_The input_

/-- Lines that are no statement: no such register, no operand, no such word, a missing comma, an expectation that R89
does not give, a value of more than 32 bits, an operand too many, a comma at the end. -/
theorem test_assembler_refuses :
    (["WR M[16], 0", "RD", "FOO", "WR M[3] 0", "RDSTATUS = no data", "WR CV[7], 0x100000000", "CMP 1",
        "WRBLK 1,"].map fun l =>
      parseLine l.toList) = List.replicate 8 none := by decide +kernel

/-- R52: the byte at the lower address is the more significant one. -/
theorem test_byte_order : packWord 0x61 0x62 0x63 0x80 = 0x61626380 := by decide

/-! ### Witnesses: for every statement with hypotheses, values that meet them, one for each clause -/

/-- A message of `len` bytes at `addr`, in a state with a fault-free record. -/
theorem describes_message (mem : Memory) (addr len : DWord) : describes (message mem addr len) addr len :=
  ⟨rfl, rfl, rfl, rfl⟩

theorem base_memBytes : base.memBytes = 4096 := by decide

theorem message_memBytes (mem : Memory) (addr len : DWord) : (message mem addr len).memBytes = 4096 := base_memBytes

/-- The last three bytes of the memory, and the empty message just past them: both ends of the range of R172. -/
theorem loadable_ends : loadable (message [] 4093 3) 4093 3 ∧ loadable (message [] 4096 0) 4096 0 :=
  ⟨⟨describes_message .., by decide, by decide⟩, ⟨describes_message .., by decide, by decide⟩⟩

/-- The longest message, in the largest memory. -/
theorem loadable_longest :
    loadable { message [] 0 0x1fffffffffffffff with memLast := 0xffffffffffffffff } 0 0x1fffffffffffffff :=
  ⟨⟨rfl, rfl, rfl, rfl⟩, by decide, by decide⟩

/-- A message that ends at the top of the largest memory: the case of notes/assumptions/3.md. -/
theorem loadable_top :
    loadable { message [] 0xffffffffffffffff 1 with memLast := 0xffffffffffffffff } 0xffffffffffffffff 1 :=
  ⟨⟨rfl, rfl, rfl, rfl⟩, by decide, by decide⟩

theorem witness_DecodeAndEncodeAgree : Instr.init.wf = true ∧ decode 7 = .ok .cmp := by decide

theorem witness_WordsAreCommandsOrIllegal :
    base.fault = false ∧ (0x80000006 : Word).extractLsb' 8 24 ≠ 0 ∧ (0x100 : Word).extractLsb' 8 24 ≠ 0
      ∧ (0 : Word).extractLsb' 0 8 = 0 ∧ 0x08 ≤ ((8 : Word).extractLsb' 0 8).toNat
      ∧ (7 : Word).extractLsb' 8 24 = 0 ∧ (7 : Word).extractLsb' 0 8 ≠ 0 ∧ ((7 : Word).extractLsb' 0 8).toNat < 0x08 := by
  decide

theorem witness_RegisterOffsetsAgree : regAt 0x000 = some .cmd ∧ regAt 0x31C = some (.iv 7) := by decide

theorem witness_ResetEventRestoresReset :
    { faulted with pending := [.reset, .access (.read 0x004)] }.pending = .reset :: [.access (.read 0x004)] := rfl

theorem witness_RotationAndShiftMoveBits : (1 ≤ 1 ∧ 1 ≤ 31 ∧ 0 < 32) ∧ (1 ≤ 31 ∧ 31 ≤ 31 ∧ 31 < 32) := by decide

theorem witness_ChoiceSelectsAndMajorityVotes : 0 < 32 ∧ 31 < 32 := by decide

theorem witness_ScheduleFollowsRecurrence : (0 < 16 ∧ 15 < 16) ∧ (16 ≤ 16 ∧ 16 < 64) ∧ (16 ≤ 63 ∧ 63 < 64) := by decide

theorem witness_SchedWritesSchedule : (∀ i : Fin 16, ready.m[i] = some abcWords[i]) ∧ base.fault = false
    ∧ lowestUnwritten base.m 0 ∧ lowestUnwritten { ready with m := ready.m.set 15 none }.m 15 := by
  unfold lowestUnwritten; decide +kernel

theorem witness_CompressFoldsBlock_completes : ready.phase = .initialized ∧ (∀ j : Fin 8, ready.h[j] = some IV[j])
    ∧ (∀ i : Fin 16, ready.m[i] = some abcWords[i]) ∧ { ready with phase := .updated }.phase = .updated := by
  decide +kernel

theorem witness_CompressFoldsBlock_faults : base.fault = false ∧ base.phase = .uninit ∧ hashed.fault = false
    ∧ hashed.phase = .final ∧ base.startHash.fault = false ∧ base.startHash.phase = .initialized
    ∧ lowestUnwritten base.startHash.m 0 ∧ lowestUnwritten { ready with m := ready.m.set 15 none }.m 15 := by
  unfold lowestUnwritten; decide +kernel

theorem witness_FillHasFiveCases : 64 ≤ 64 ∧ (56 ≤ 56 ∧ 56 ≤ 63) ∧ (56 ≤ 63 ∧ 63 ≤ 63) ∧ (1 ≤ 1 ∧ 1 ≤ 55)
    ∧ (1 ≤ 55 ∧ 55 ≤ 55) ∧ (512 : DWord).toNat % 512 = 0 ∧ (448 : DWord).toNat % 512 ≠ 0 := by decide

theorem witness_BlocksArePaddedMessage : 0 ≤ 2 ^ 61 - 1 ∧ 2 ^ 61 - 1 ≤ 2 ^ 61 - 1 := by decide

/-- The context of `LOAD` at both ends of the memory, and one that no FILL may follow. -/
theorem witness_FillMaterialisesBlock : abcCtx.bcnt ≠ abcCtx.nblk ∧ { abcCtx with rem := 0 }.rem = 0
    ∧ { abcCtx with cur := 4093 }.cur.toNat + min { abcCtx with cur := 4093 }.rem.toNat 64 ≤ base.memBytes
    ∧ abcCtx.cur.toNat + min abcCtx.rem.toNat 64 < 2 ^ 64
    ∧ base.fault = false ∧ base.ctx = none ∧ { abcCtx with bcnt := 1 }.bcnt = { abcCtx with bcnt := 1 }.nblk := by
  decide

theorem witness_FillStopsOutsideMemory : abcCtx.bcnt ≠ abcCtx.nblk ∧ { abcCtx with cur := 4094 }.rem ≠ 0
    ∧ base.memBytes < { abcCtx with cur := 4094 }.cur.toNat + min { abcCtx with cur := 4094 }.rem.toNat 64 := by decide

/-- The premises of the six clauses of `loadCtxFaults`, for LOAD and DIGEST alike. -/
theorem witness_LoadSetsContext_faults : base.fault = false ∧ base.msgBaseLo = none
    ∧ (base.setMsgBaseLo 0).msgBaseLo ≠ none ∧ (base.setMsgBaseLo 0).msgBaseHi = none
    ∧ ((base.setMsgBaseLo 0).setMsgBaseHi 0).msgBaseHi ≠ none ∧ ((base.setMsgBaseLo 0).setMsgBaseHi 0).msgLenLo = none
    ∧ (((base.setMsgBaseLo 0).setMsgBaseHi 0).setMsgLenLo 0).msgLenLo ≠ none
    ∧ (((base.setMsgBaseLo 0).setMsgBaseHi 0).setMsgLenLo 0).msgLenHi = none := by decide

theorem witness_LoadSetsContext_limits :
    (describes (message [] 0 0x2000000000000000) 0 0x2000000000000000 ∧ 2 ^ 61 - 1 < (0x2000000000000000 : DWord).toNat)
      ∧ (describes (message [] 0xFFE 3) 0xFFE 3 ∧ (3 : DWord).toNat ≤ 2 ^ 61 - 1
        ∧ (message [] 0xFFE 3).memBytes < (0xFFE : DWord).toNat + (3 : DWord).toNat)
      ∧ describes (message [] 0x1001 0) 0x1001 0 ∧ (0 : DWord).toNat ≤ 2 ^ 61 - 1
        ∧ (message [] 0x1001 0).memBytes < (0x1001 : DWord).toNat + (0 : DWord).toNat := by
  simp only [message_memBytes]
  exact ⟨⟨describes_message .., by decide⟩, ⟨describes_message .., by decide, by decide⟩, describes_message ..,
    by decide, by decide⟩

theorem witness_LoadSetsContext : loadable (message [] 4093 3) 4093 3 ∧ loadable (message [] 4096 0) 4096 0 :=
  loadable_ends

theorem witness_DigestComputesDigest : (loadable (message [] 4093 3) 4093 3 ∧ loadable (message [] 4096 0) 4096 0)
    ∧ (4093 : DWord).toNat + (3 : DWord).toNat < 2 ^ 64 := ⟨loadable_ends, by decide⟩

theorem witness_HostLoopEqualsDigest : (message [] 4093 3).fault = false ∧ loadable (message [] 4093 3) 4093 3 :=
  ⟨rfl, loadable_ends.1⟩

theorem witness_DigestDependsOnMessageOnly :
    ∀ k, k < 3 → Memory.read abcMem (0 + k) = Memory.read [(16, 0x61), (17, 0x62), (18, 0x63), (20, 0xff)] (16 + k) := by
  decide

theorem witness_DigestAgainGivesSameHash : ∃ t, exec .digest abc = .next t ∧ t.fault = false := by
  obtain ⟨t, h, ht⟩ := exists_of_nextIs test_digest
  exact ⟨t, h, by simp_all⟩

theorem witness_CmpComparesHash : hashed.phase ≠ .uninit ∧ (∀ j : Fin 8, hashed.h[j] = some abcDigest[j])
    ∧ (∀ j : Fin 8, hashed.cv[j] = some abcDigest[j]) ∧ base.fault = false ∧ base.phase = .uninit
    ∧ base.startHash.fault = false ∧ base.startHash.phase ≠ .uninit ∧ lowestUnwritten base.startHash.cv 0
    ∧ lowestUnwritten { hashed with cv := hashed.cv.set 7 none }.cv 7 := by
  unfold lowestUnwritten; decide +kernel

theorem witness_UnwrittenHashWordFaults :
    let s := { ready with h := ready.h.set 7 none, cv := written abcDigest }
    s.fault = false ∧ s.phase ≠ .uninit ∧ lowestUnwritten s.h 7 ∧ s.phase ≠ .final ∧ (∀ i : Fin 16, s.m[i] ≠ none)
      ∧ ∀ i : Fin 8, s.cv[i] ≠ none := by
  unfold lowestUnwritten; decide +kernel

/-- Every command answers a fault-free next state from some fault-free state; the state of FILL has a context. -/
theorem witness_CommandsWriteOnlyTheirState :
    (∃ t, exec .init base = .next t ∧ t.fault = false) ∧ (∃ t, exec .load abc = .next t ∧ t.fault = false)
      ∧ (∃ t, exec .fill { abc with ctx := some abcCtx } = .next t ∧ t.fault = false)
      ∧ (∃ t, exec .sched ready = .next t ∧ t.fault = false) ∧ (∃ t, exec .compress ready = .next t ∧ t.fault = false)
      ∧ (∃ t, exec .digest abc = .next t ∧ t.fault = false) ∧ ∃ t, exec .cmp hashed = .next t ∧ t.fault = false := by
  have key : ∀ {o}, nextIs o (fun t => !t.fault) = true → ∃ t, o = .next t ∧ t.fault = false := fun h => by
    obtain ⟨t, ho, ht⟩ := exists_of_nextIs h
    exact ⟨t, ho, by simpa using ht⟩
  exact ⟨key (by decide +kernel), key (by decide +kernel), key (by decide +kernel), key (by decide +kernel),
    key (by decide +kernel), witness_DigestAgainGivesSameHash, key (by decide +kernel)⟩

/-- The premises on the second state: it agrees on what the command reads and differs elsewhere. -/
theorem witness_CommandsReadOnlyTheirOperands : hashed.fault = false
    ∧ sameDescriptor abc { abc with phase := .final, h := written abcDigest }
    ∧ { abc with phase := .final, h := written abcDigest }.mem = abc.mem
    ∧ { abc with phase := .final, h := written abcDigest }.memLast = abc.memLast
    ∧ { abc with phase := .final, h := written abcDigest }.freeCount = abc.freeCount
    ∧ { hashed with m := ready.m }.m = ready.m ∧ { ready with ctx := some abcCtx }.phase = ready.phase
    ∧ { ready with ctx := some abcCtx }.h = ready.h ∧ { hashed with m := ready.m }.cv = hashed.cv :=
  ⟨rfl, ⟨rfl, rfl, rfl, rfl⟩, rfl, rfl, rfl, rfl, rfl, rfl, rfl⟩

_Problem to solve_
Find the word "exec" in the entries, and copy every line it shows up in.

_Solution for this exercise_
theorem witness_DigestAgainGivesSameHash : ∃ t, exec .digest abc = .next t ∧ t.fault = false := by
    (∃ t, exec .init base = .next t ∧ t.fault = false) ∧ (∃ t, exec .load abc = .next t ∧ t.fault = false)
      ∧ (∃ t, exec .fill { abc with ctx := some abcCtx } = .next t ∧ t.fault = false)
      ∧ (∃ t, exec .sched ready = .next t ∧ t.fault = false) ∧ (∃ t, exec .compress ready = .next t ∧ t.fault = false)
      ∧ (∃ t, exec .digest abc = .next t ∧ t.fault = false) ∧ ∃ t, exec .cmp hashed = .next t ∧ t.fault = false := by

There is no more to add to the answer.